= Augustus Braun Kinzel =

American metallurgist (1900–1987)

Augustus Braun Kinzel (July 26, 1900 – October 23, 1987) was a noted American metallurgist and first president of the National Academy of Engineering.

==Biography==
Kinzel was born in New York City. He received his A.B. in mathematics from Columbia University (1919), B.S. in engineering from the Massachusetts Institute of Technology (1921), and D. Met. Ing. and Sc.D. from the University of Nancy, France (1922, 1933). His employment started in 1919 at the General Electric Laboratories in Pittsfield, Massachusetts. He joined Union Carbide Research Laboratories in 1926 as a research metallurgist, where he subsequently served as chief metallurgist starting in 1931, vice-president (1945), and president (1948). He subsequently served as director of research for the Union Carbide Corporation (starting 1954), and vice-president of research (1955). In later years he was president and chief executive officer the Salk Institute for Biological Studies.

During World War II he held key advisory posts for ordnance, and led the metals branch of the Technical Industrial Intelligence Committee in Europe. After the war, he served on the Defense Science Board and the Naval Research Advisory Committee, and as consultant to the Los Alamos, Oak Ridge, Argonne, and Brookhaven National Laboratories, and the Knolls Atomic Power Laboratory.

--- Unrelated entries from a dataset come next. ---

-- ==== Sys2Proof/Machine/Snapshots.lean ====
section
/-!
DEFINITION. Snapshots of counters (R411) and the test access port (R503).
-/
namespace Sys2Proof.Machine
open Sys2Proof

/-! ### Snapshots -/

/-- The path of a key. -/
def pathOfKey (k : Nat) : Path := if k < 8 then .port (k / 2) (k % 2 = 1) else .mailbox (k - 8)
/-- Every counter id (R406). -/
def counterIds : List Nat :=
  (List.range 9).map (· + 1) ++ (List.range 8).map (0x0101 + ·) ++ (List.range 3).map (0x0201 + ·) ++
    (List.range 8).map (0x0301 + ·)
/-- What a snapshot latches for a path: its scope's value of every counter that its requester may read, with the selectors
and cursor of the request (R409, R411). -/
def latchPath (s : State) (k : Nat) : Tab Nat :=
  let p := pathOfKey k
  let a := (path s p).asked
  let observer := a.2.2.2
  let s := modPath p (fun x => { x with objs := a.1, cursorLcn := a.2.1, cursorPua := a.2.2.1 }) s
  counterIds.filterMap fun id =>
    if observer && (counterPrivate id || 2 ≤ sel s p 0x3A02 1) then none
    else (counterValue s p id observer).map fun v => (id, v)
/-- What the latch of a path reads of the counters that no command advances. -/
def latchKeys (s : State) (k : Nat) : List Nat :=
  let p := pathOfKey k
  let a := (path s p).asked
  let s := modPath p (fun x => { x with objs := a.1, cursorLcn := a.2.1, cursorPua := a.2.2.1 }) s
  (counterIds.filter counterFree).map fun id => freeCountKey s p id a.2.2.2
/-- The slice whose view a path's snapshot holds (R409): that of an Observer, or of scope 0; 0 for another scope. -/
def latchSlice (s : State) (k : Nat) : Nat :=
  let p := pathOfKey k
  let a := (path s p).asked
  let s := modPath p (fun x => { x with objs := a.1 }) s
  if a.2.2.2 then boundSlice s p else if sel s p 0x3A02 1 = 0 then selectedSlice s p else 0
/-- SNAPSHOT_LATCH (R411): at C + 32 every counter of the scopes latches its value. -/
def execSnapshotLatch (dt : Nat) (s : State) : Result :=
  let s := elapse dt s
  done <| match s.snapshot with
  | none => s
  | some n =>
    if n.latched || pt s < n.count + 32 then s else
    let ks := n.paths.flatMap (latchKeys s)
    let s := n.paths.foldl (fun s k =>
      let t := latchPath s k
      modPath (pathOfKey k) (fun x => { x with
        gathered := t, snapshot := x.snapshot.map fun y => (2, y.2.1, y.2.2.1, y.2.2.2) }) s) s
    let s := noteCounts ks s
    { s with snapshot := some { n with latched := true } }
/-- SNAPSHOT_GATHER_COMPLETE (R411): the results of every requesting path are in place; what arrived meanwhile takes the
first change count after the gathering. It waits for a recovering Gondola (R427). -/
def execSnapshotGatherComplete (dt : Nat) (s : State) : Result :=
  let s := elapse dt s
  done <| match s.snapshot with
  | none => s
  | some n =>
    if !n.latched || s.dies.any (·.recovering.isSome) then s else
    let number := s.snapshots + 1
    let s := n.paths.foldl (fun s k => modPath (pathOfKey k) (fun x => { x with
      latched := x.gathered, latchedSlice := latchSlice s k, gathered := [], snapshot := some (3, number, n.count, n.count + 32) }) s)
      { s with snapshot := none, snapshots := number }
    let waiting := (s.paths.filter fun e => e.2.waitingSnapshot).map (·.1)
    if waiting.isEmpty then s else
    let c := changeCountAfter (pt s)
    let next := fun (e : Nat × PathState) => if e.2.waitingSnapshot then
      (e.1, { e.2 with waitingSnapshot := false,
                       snapshot := some (1, (e.2.snapshot.map (·.2.1)).getD 0, c, (e.2.snapshot.map (·.2.2.2)).getD 0) })
      else e
    { s with snapshot := some ⟨c, waiting, false⟩, paths := s.paths.map next }

/-! ### The test access port (R377, R503): 0x00 BYPASS, 1 IDCODE, 2 SAMPLE/PRELOAD, 3 EXTEST, 4 AC EXTEST, 5 INTEST, 6 and up
private -/

/-- The shutdown self-test runs. -/
def testRuns (s : State) (d : Nat) : Bool := selfTesting s d || obj s (key 0x3504 1) 0 = 1
/-- The instructions of the return state act: the return state is 1 and some path holds a Maker session (R503). -/
def tapOpen (s : State) : Bool :=
  s.dies.any (·.reel.returned) && s.paths.any fun e => e.2.session = .maker && decide (s.now < e.2.lease)
/-- Shift an instruction in: what is not available is decoded as BYPASS. -/
def tapLoad (d n : Nat) (ok : Bool) (s : State) : State := modDie d (fun x => { x with tap := if ok then n else 0 }) s
/-- The IDCODE of R503. -/
def idcode (v : Variant) : BitVec 32 :=
  let part : BitVec 16 := match v with
    | .dh100 => 0xD100
    | .dh25 => 0xD025
  (Config.idcodeRevision ++ part ++ Config.manufacturerCode ++ (1 : BitVec 1)).setWidth 32
/-- TAP_BYPASS (R503): always available. -/
def execTapBypass (dt d : Nat) (s : State) : Result := done (tapLoad d 0 true (elapse dt s))
/-- TAP_IDCODE (R503): the port shifts its IDCODE out. -/
def execTapIdcode (dt d : Nat) (s : State) : Result :=
  let s := elapse dt s
  let ok := !testRuns s d
  let s := tapLoad d 1 ok s
  done (if ok && d < s.variant.dies then emit (.idcode d (idcode s.variant)) s else s)
/-- TAP_SAMPLE_PRELOAD (R503). -/
def execTapSamplePreload (dt d : Nat) (s : State) : Result :=
  let s := elapse dt s
  done (tapLoad d 2 (!testRuns s d) s)
/-- TAP_EXTEST (R503): acts in the return state under a Maker session. -/
def execTapExtest (dt d : Nat) (s : State) : Result :=
  let s := elapse dt s
  done (tapLoad d 3 (tapOpen s && !testRuns s d) s)
/-- TAP_AC_EXTEST (R503): the IEEE 1149.6 instructions, likewise. -/
def execTapAcExtest (dt d : Nat) (s : State) : Result :=
  let s := elapse dt s
  done (tapLoad d 4 (tapOpen s && !testRuns s d) s)
/-- TAP_INTEST (R503), likewise. -/
def execTapIntest (dt d : Nat) (s : State) : Result :=
  let s := elapse dt s
  done (tapLoad d 5 (tapOpen s && !testRuns s d) s)
/-- TAP_PRIVATE (R503), likewise; a private test mode that acts may leave blocks behind (R192). -/
def execTapPrivate (dt d code : Nat) (s : State) : Result :=
  let s := elapse dt s
  let ok := tapOpen s && !testRuns s d
  let s := tapLoad d (6 + code) ok s
  done (if ok then { s with privateMode := true } else s)

end Sys2Proof.Machine
end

Kinzel was active in professional organizations, notably as the president of the American Institute of Mining, Metallurgical, and Petroleum Engineers (1958) and chairman of the Division of Engineering and Industrial Research of the National Research Council (1960). He was a founding member of the National Academy of Engineering, and a member of the National Academy of Sciences, the American Philosophical Society, and the MIT Corporation. He was a trustee of the California Institute of Technology, the Jet Propulsion Laboratory, and a member of the board of System Development Corporation, Beckman Instrument Company, etc. He was also the recipient of many distinguished service awards such as the illustrious IRI Medal from the Industrial Research Institute.